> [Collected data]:
——

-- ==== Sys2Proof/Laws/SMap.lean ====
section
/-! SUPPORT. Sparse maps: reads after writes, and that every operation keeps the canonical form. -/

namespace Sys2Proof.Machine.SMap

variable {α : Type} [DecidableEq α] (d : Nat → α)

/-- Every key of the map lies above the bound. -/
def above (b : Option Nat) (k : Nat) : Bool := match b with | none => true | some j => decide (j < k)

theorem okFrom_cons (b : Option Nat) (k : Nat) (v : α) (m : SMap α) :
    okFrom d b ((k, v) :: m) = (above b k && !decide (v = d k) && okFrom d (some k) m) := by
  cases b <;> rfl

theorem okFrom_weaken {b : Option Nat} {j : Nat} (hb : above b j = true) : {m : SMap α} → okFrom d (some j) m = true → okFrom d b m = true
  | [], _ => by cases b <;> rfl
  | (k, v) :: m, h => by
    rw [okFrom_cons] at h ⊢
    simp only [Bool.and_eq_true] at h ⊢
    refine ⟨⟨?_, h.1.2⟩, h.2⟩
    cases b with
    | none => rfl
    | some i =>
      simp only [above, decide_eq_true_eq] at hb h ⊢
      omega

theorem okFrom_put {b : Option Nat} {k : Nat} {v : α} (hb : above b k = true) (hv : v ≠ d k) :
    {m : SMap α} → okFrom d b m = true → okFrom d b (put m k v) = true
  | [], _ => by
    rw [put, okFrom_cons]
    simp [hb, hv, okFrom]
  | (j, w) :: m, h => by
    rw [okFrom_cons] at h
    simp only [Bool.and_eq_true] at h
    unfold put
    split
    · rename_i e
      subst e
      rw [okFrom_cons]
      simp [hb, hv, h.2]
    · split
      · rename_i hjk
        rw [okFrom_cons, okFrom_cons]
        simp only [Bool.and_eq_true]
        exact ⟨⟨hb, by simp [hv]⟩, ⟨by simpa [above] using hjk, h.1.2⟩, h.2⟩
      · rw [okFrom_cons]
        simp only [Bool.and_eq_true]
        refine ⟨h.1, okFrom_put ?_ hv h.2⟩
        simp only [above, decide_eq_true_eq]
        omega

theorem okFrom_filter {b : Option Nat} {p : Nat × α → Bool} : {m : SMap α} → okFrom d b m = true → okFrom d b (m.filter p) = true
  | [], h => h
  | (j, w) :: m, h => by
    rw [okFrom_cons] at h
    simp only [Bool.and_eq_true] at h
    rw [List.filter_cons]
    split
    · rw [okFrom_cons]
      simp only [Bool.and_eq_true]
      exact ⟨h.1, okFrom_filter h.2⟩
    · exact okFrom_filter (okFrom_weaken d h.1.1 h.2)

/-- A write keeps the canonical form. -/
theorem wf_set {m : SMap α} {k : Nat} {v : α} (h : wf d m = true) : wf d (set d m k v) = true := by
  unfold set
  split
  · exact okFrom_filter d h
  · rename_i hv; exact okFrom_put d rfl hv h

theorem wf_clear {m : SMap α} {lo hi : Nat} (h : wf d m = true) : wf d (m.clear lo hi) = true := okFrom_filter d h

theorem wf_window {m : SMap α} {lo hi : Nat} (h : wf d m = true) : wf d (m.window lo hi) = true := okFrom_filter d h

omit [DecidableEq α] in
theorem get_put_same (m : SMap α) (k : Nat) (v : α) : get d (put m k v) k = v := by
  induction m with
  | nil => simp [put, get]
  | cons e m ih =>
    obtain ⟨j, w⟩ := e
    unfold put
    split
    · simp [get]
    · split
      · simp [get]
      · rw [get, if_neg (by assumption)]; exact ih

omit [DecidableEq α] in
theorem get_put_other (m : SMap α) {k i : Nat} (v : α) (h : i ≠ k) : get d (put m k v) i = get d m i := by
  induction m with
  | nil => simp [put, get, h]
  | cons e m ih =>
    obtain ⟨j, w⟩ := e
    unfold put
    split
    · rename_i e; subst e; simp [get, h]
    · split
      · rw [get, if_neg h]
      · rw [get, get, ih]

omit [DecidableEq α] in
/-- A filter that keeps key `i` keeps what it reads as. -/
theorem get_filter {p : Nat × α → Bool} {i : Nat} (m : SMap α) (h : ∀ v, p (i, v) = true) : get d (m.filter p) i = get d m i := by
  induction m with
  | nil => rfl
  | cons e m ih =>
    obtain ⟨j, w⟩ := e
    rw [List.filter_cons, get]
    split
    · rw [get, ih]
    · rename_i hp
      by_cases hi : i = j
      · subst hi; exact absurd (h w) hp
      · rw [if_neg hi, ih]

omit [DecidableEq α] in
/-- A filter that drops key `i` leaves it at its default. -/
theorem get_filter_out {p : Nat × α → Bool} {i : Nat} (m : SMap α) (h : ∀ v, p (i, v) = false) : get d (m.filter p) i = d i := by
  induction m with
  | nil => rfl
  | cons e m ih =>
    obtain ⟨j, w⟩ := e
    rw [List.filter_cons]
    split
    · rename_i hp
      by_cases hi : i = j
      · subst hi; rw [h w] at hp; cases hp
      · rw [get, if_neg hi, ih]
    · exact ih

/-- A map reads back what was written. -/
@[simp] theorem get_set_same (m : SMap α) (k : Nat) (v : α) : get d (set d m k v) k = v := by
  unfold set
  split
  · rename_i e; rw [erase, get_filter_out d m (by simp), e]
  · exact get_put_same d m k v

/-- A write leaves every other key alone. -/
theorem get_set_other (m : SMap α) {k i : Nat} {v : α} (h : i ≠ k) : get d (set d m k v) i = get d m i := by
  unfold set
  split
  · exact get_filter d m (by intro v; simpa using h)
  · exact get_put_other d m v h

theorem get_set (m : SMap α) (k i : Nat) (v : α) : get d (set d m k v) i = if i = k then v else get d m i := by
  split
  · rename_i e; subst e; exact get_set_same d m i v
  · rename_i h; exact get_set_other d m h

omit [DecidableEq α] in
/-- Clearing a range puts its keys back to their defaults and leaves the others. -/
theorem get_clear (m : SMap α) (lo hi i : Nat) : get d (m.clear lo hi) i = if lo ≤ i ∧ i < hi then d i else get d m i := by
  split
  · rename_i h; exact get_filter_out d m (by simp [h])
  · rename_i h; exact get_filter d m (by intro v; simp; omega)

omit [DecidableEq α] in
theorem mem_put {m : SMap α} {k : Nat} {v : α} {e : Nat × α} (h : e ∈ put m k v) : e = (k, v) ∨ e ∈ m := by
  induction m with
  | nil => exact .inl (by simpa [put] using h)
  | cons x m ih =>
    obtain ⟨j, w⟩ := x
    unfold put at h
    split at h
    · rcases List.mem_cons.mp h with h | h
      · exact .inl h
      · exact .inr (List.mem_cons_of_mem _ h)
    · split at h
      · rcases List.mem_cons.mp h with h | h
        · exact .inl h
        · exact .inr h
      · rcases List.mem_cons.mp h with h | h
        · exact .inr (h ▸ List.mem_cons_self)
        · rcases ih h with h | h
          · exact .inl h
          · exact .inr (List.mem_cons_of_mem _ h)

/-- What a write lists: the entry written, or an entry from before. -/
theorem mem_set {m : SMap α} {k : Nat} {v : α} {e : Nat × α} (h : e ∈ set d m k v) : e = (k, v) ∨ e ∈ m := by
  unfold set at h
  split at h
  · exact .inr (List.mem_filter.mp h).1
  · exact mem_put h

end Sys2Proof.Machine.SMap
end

——

> [Task prompt]: Reproduce each line of the records in which the word "none" appears.

> [Exercise result]:
def above (b : Option Nat) (k : Nat) : Bool := match b with | none => true | some j => decide (j < k)
    | none => rfl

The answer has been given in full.